-------- DATASET RECORDS
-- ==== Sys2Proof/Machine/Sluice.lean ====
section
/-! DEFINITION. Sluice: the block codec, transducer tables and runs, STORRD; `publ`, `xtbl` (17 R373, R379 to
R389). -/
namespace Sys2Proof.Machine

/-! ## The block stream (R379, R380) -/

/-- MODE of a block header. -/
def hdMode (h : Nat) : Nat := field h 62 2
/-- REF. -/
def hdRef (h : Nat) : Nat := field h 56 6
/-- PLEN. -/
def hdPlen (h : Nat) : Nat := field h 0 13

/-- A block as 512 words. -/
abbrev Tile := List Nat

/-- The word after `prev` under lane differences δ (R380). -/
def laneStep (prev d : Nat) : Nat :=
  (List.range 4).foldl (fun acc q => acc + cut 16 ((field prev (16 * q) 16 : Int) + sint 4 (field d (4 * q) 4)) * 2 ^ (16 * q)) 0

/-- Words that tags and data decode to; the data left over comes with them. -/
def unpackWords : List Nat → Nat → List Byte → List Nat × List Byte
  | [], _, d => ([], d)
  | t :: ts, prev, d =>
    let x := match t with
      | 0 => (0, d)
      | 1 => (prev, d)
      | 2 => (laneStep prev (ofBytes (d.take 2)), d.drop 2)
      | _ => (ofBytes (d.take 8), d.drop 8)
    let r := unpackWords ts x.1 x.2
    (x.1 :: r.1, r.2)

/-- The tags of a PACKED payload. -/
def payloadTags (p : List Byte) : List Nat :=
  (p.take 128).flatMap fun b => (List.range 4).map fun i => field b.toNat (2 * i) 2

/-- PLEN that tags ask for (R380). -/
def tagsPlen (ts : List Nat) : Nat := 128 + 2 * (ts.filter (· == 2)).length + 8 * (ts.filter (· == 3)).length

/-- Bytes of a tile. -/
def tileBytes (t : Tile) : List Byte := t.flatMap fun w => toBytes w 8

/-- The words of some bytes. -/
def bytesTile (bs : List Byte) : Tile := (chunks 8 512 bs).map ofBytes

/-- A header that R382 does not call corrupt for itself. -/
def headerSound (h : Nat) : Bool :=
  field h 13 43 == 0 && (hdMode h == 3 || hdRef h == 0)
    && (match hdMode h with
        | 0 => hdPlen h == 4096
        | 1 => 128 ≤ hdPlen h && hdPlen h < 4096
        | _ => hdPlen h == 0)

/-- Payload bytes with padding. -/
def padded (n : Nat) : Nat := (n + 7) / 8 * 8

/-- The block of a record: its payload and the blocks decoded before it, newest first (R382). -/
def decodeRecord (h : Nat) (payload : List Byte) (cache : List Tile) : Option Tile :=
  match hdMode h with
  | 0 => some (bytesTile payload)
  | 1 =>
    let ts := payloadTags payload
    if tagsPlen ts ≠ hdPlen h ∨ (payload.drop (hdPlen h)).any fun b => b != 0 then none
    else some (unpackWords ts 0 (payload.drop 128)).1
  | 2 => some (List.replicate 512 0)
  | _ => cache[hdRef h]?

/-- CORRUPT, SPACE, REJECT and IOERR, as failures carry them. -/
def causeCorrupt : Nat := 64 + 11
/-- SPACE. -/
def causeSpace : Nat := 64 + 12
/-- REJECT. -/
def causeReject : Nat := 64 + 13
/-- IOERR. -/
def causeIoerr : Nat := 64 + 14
----------------
-------- DATASET RECORDS
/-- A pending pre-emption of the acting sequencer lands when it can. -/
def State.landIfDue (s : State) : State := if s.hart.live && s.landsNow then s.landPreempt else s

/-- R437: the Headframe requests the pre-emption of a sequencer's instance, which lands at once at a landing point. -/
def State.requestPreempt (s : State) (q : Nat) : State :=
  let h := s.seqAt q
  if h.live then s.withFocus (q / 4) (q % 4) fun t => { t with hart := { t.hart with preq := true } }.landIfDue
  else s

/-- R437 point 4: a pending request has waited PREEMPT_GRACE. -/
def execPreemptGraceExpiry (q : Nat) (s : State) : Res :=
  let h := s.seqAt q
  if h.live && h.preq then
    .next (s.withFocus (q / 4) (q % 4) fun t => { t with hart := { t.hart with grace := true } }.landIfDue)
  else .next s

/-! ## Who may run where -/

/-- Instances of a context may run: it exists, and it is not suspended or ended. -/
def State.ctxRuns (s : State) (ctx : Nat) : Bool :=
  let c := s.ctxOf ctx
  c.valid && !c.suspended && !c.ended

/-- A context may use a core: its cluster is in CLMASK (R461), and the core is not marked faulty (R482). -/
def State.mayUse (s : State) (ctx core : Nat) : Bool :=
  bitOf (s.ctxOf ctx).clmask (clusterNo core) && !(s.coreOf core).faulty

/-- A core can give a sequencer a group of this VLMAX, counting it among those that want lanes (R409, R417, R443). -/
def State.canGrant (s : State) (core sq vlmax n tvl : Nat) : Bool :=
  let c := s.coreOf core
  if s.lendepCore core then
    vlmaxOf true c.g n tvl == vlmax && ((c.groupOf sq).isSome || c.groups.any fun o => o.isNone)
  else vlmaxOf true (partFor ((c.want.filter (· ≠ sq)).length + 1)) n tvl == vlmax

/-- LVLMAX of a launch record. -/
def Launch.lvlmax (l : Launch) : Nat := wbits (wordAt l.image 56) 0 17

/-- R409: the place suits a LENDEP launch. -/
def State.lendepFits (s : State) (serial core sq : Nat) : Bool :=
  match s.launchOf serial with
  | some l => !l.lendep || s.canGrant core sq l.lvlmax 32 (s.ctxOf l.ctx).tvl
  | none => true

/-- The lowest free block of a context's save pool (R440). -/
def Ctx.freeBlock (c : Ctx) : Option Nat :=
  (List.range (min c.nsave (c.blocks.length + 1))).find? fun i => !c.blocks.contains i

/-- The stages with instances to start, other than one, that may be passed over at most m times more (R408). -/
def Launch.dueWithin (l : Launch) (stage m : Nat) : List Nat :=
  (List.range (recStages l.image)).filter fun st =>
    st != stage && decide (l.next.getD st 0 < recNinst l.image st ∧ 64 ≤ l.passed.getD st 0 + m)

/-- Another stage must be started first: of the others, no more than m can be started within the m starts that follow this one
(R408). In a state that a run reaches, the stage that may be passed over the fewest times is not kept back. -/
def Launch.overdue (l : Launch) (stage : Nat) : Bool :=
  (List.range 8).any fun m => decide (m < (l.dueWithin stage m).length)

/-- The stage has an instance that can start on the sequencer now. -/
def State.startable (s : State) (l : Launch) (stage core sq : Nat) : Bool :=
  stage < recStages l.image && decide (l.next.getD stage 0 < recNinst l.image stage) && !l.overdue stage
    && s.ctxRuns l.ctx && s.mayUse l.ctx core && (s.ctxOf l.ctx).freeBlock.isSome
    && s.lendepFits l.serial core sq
----------------
__ACTION ITEM__
Out of the data above, set down the lines from the one with "with them. -/" to the one with "def payloadTags (p", both included, exactly as written and with no additions.

__RESPONSE AREA__
/-- Words that tags and data decode to; the data left over comes with them. -/
def unpackWords : List Nat → Nat → List Byte → List Nat × List Byte
  | [], _, d => ([], d)
  | t :: ts, prev, d =>
    let x := match t with
      | 0 => (0, d)
      | 1 => (prev, d)
      | 2 => (laneStep prev (ofBytes (d.take 2)), d.drop 2)
      | _ => (ofBytes (d.take 8), d.drop 8)
    let r := unpackWords ts x.1 x.2
    (x.1 :: r.1, r.2)

/-- The tags of a PACKED payload. -/
def payloadTags (p : List Byte) : List Nat :=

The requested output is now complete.